Work required
In the data below, find the line that contains "else State.resolve n 65" and the line that contains "it, its sampled". Copy both, plus every line between them, exactly.

Start of Block

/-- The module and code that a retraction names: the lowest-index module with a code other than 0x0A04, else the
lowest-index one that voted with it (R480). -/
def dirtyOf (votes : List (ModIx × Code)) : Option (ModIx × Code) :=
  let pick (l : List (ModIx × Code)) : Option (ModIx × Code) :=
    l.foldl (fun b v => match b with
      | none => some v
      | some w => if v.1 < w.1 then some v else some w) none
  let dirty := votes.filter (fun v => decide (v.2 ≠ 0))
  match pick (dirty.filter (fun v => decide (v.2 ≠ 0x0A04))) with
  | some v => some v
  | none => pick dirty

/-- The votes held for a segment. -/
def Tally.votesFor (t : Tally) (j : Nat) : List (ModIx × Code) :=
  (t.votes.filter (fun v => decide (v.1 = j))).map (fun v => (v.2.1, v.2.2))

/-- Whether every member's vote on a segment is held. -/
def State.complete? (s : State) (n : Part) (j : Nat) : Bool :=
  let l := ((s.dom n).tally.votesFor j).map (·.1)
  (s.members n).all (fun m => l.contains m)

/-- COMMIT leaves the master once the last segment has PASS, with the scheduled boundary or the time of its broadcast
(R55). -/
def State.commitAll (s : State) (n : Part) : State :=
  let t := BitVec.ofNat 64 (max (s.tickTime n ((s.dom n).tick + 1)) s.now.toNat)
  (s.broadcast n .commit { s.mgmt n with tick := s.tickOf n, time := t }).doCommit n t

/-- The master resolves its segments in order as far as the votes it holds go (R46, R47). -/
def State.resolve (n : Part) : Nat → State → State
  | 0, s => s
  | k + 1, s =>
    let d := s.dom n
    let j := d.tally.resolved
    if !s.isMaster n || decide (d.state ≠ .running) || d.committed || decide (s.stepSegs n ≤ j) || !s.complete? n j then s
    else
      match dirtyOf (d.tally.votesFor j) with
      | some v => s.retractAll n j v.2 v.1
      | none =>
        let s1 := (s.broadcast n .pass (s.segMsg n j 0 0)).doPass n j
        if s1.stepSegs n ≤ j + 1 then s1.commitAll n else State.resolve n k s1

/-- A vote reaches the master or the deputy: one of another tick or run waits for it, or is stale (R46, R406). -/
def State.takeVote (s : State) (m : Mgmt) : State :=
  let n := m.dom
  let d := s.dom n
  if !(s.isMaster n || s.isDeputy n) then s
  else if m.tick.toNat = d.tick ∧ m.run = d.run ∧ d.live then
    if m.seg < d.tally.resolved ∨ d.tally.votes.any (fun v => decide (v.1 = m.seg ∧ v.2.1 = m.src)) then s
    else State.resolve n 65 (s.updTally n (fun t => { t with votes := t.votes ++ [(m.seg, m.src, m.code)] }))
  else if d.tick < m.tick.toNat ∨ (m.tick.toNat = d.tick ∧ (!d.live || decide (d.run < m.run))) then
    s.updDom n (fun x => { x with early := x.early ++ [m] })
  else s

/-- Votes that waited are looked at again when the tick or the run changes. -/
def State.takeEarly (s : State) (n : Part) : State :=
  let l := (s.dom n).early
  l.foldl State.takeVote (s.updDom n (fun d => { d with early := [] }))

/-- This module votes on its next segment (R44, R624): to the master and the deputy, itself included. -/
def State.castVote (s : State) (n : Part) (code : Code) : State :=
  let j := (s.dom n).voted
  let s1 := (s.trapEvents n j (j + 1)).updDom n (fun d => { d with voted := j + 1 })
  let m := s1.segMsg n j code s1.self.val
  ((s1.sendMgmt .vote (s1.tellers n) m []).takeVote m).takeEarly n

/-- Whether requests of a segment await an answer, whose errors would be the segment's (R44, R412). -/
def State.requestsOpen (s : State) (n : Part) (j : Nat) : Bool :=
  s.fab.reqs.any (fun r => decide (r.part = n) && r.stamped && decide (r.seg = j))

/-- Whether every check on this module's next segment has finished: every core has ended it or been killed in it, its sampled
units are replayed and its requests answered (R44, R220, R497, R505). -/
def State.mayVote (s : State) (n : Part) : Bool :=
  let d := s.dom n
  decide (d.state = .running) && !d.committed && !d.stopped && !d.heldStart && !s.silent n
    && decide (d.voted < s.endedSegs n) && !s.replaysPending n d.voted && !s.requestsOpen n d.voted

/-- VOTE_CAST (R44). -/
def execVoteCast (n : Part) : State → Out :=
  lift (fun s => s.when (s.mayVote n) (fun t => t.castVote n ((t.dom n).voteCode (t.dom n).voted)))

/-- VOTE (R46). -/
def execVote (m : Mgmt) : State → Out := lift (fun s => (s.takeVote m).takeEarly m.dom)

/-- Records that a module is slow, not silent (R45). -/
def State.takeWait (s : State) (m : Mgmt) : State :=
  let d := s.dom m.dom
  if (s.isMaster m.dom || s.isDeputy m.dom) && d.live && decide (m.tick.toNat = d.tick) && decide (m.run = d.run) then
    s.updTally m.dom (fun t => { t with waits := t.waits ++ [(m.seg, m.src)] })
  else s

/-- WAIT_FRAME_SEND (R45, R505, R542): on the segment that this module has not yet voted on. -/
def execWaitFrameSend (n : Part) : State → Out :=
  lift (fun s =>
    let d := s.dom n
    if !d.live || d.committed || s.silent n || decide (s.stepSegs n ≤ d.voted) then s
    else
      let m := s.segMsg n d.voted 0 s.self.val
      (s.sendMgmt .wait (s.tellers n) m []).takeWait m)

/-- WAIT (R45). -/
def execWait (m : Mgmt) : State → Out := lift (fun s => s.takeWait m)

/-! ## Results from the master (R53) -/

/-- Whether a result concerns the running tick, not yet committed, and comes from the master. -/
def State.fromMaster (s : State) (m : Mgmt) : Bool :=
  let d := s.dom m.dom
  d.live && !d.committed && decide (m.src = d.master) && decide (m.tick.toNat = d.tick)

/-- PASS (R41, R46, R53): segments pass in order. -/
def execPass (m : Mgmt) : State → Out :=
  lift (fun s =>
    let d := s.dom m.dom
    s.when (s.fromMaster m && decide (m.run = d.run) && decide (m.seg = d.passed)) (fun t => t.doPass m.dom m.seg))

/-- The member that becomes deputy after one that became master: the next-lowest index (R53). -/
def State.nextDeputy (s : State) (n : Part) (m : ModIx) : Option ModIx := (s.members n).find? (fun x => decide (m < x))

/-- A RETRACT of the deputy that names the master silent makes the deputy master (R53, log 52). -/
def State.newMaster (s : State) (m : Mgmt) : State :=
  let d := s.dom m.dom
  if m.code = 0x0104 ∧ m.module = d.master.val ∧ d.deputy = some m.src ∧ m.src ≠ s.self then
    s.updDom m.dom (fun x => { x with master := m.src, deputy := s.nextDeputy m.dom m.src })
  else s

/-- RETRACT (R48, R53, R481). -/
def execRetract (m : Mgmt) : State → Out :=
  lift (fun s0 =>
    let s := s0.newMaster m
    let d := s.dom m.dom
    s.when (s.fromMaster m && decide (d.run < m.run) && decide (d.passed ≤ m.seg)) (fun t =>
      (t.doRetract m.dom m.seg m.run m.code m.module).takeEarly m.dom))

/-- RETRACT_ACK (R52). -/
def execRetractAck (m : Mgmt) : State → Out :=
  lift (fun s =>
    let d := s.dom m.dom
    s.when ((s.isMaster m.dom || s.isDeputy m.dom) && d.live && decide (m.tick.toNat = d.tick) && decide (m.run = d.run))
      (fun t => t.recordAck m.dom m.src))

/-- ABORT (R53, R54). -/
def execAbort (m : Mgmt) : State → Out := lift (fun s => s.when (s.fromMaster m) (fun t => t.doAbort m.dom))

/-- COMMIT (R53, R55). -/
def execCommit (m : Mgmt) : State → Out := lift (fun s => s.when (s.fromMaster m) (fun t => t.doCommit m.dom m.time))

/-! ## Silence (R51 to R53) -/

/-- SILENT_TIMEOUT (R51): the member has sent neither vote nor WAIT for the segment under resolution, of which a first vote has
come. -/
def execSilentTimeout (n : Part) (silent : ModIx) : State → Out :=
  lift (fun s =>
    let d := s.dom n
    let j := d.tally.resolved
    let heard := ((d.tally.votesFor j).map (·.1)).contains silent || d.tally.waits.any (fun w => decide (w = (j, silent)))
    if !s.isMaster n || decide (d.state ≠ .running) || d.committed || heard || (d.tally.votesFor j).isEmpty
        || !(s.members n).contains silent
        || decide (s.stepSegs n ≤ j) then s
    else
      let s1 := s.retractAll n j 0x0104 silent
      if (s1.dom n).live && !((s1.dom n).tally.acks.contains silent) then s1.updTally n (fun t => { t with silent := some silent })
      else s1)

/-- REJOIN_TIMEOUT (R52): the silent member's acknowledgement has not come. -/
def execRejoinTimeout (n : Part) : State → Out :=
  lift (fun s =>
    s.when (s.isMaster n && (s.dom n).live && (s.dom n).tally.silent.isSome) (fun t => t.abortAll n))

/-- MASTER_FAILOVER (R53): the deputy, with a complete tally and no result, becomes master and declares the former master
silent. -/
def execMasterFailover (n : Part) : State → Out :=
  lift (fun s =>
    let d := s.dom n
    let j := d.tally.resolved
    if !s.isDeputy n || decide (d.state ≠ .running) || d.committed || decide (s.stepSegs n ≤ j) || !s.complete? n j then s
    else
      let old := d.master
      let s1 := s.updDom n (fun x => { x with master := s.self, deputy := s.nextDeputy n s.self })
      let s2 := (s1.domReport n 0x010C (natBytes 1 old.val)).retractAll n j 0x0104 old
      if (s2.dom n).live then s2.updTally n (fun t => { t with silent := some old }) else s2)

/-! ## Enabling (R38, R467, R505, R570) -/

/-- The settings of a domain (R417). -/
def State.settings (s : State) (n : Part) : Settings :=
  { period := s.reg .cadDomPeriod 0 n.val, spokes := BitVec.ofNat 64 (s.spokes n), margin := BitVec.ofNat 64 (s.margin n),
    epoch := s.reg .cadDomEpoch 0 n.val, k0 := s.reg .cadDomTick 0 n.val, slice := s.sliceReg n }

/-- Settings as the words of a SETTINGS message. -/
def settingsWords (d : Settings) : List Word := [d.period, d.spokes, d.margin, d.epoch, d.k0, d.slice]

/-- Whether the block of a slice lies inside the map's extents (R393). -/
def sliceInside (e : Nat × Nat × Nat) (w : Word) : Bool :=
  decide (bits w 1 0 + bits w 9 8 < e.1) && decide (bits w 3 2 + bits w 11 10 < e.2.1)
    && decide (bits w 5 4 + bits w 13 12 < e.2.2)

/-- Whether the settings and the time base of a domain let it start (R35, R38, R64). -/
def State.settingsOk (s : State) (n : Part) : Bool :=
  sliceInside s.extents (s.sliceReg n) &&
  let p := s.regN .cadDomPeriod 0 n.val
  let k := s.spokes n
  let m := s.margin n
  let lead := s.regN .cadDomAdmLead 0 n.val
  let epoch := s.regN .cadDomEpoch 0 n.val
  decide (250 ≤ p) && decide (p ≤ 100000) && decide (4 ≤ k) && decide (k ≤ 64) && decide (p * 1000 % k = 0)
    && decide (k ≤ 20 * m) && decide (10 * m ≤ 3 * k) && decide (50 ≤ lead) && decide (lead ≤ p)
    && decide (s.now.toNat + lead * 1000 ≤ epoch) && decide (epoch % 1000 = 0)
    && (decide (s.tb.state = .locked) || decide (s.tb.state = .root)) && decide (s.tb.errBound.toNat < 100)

End of Block

Task output
    else State.resolve n 65 (s.updTally n (fun t => { t with votes := t.votes ++ [(m.seg, m.src, m.code)] }))
  else if d.tick < m.tick.toNat ∨ (m.tick.toNat = d.tick ∧ (!d.live || decide (d.run < m.run))) then
    s.updDom n (fun x => { x with early := x.early ++ [m] })
  else s

/-- Votes that waited are looked at again when the tick or the run changes. -/
def State.takeEarly (s : State) (n : Part) : State :=
  let l := (s.dom n).early
  l.foldl State.takeVote (s.updDom n (fun d => { d with early := [] }))

/-- This module votes on its next segment (R44, R624): to the master and the deputy, itself included. -/
def State.castVote (s : State) (n : Part) (code : Code) : State :=
  let j := (s.dom n).voted
  let s1 := (s.trapEvents n j (j + 1)).updDom n (fun d => { d with voted := j + 1 })
  let m := s1.segMsg n j code s1.self.val
  ((s1.sendMgmt .vote (s1.tellers n) m []).takeVote m).takeEarly n

/-- Whether requests of a segment await an answer, whose errors would be the segment's (R44, R412). -/
def State.requestsOpen (s : State) (n : Part) (j : Nat) : Bool :=
  s.fab.reqs.any (fun r => decide (r.part = n) && r.stamped && decide (r.seg = j))

/-- Whether every check on this module's next segment has finished: every core has ended it or been killed in it, its sampled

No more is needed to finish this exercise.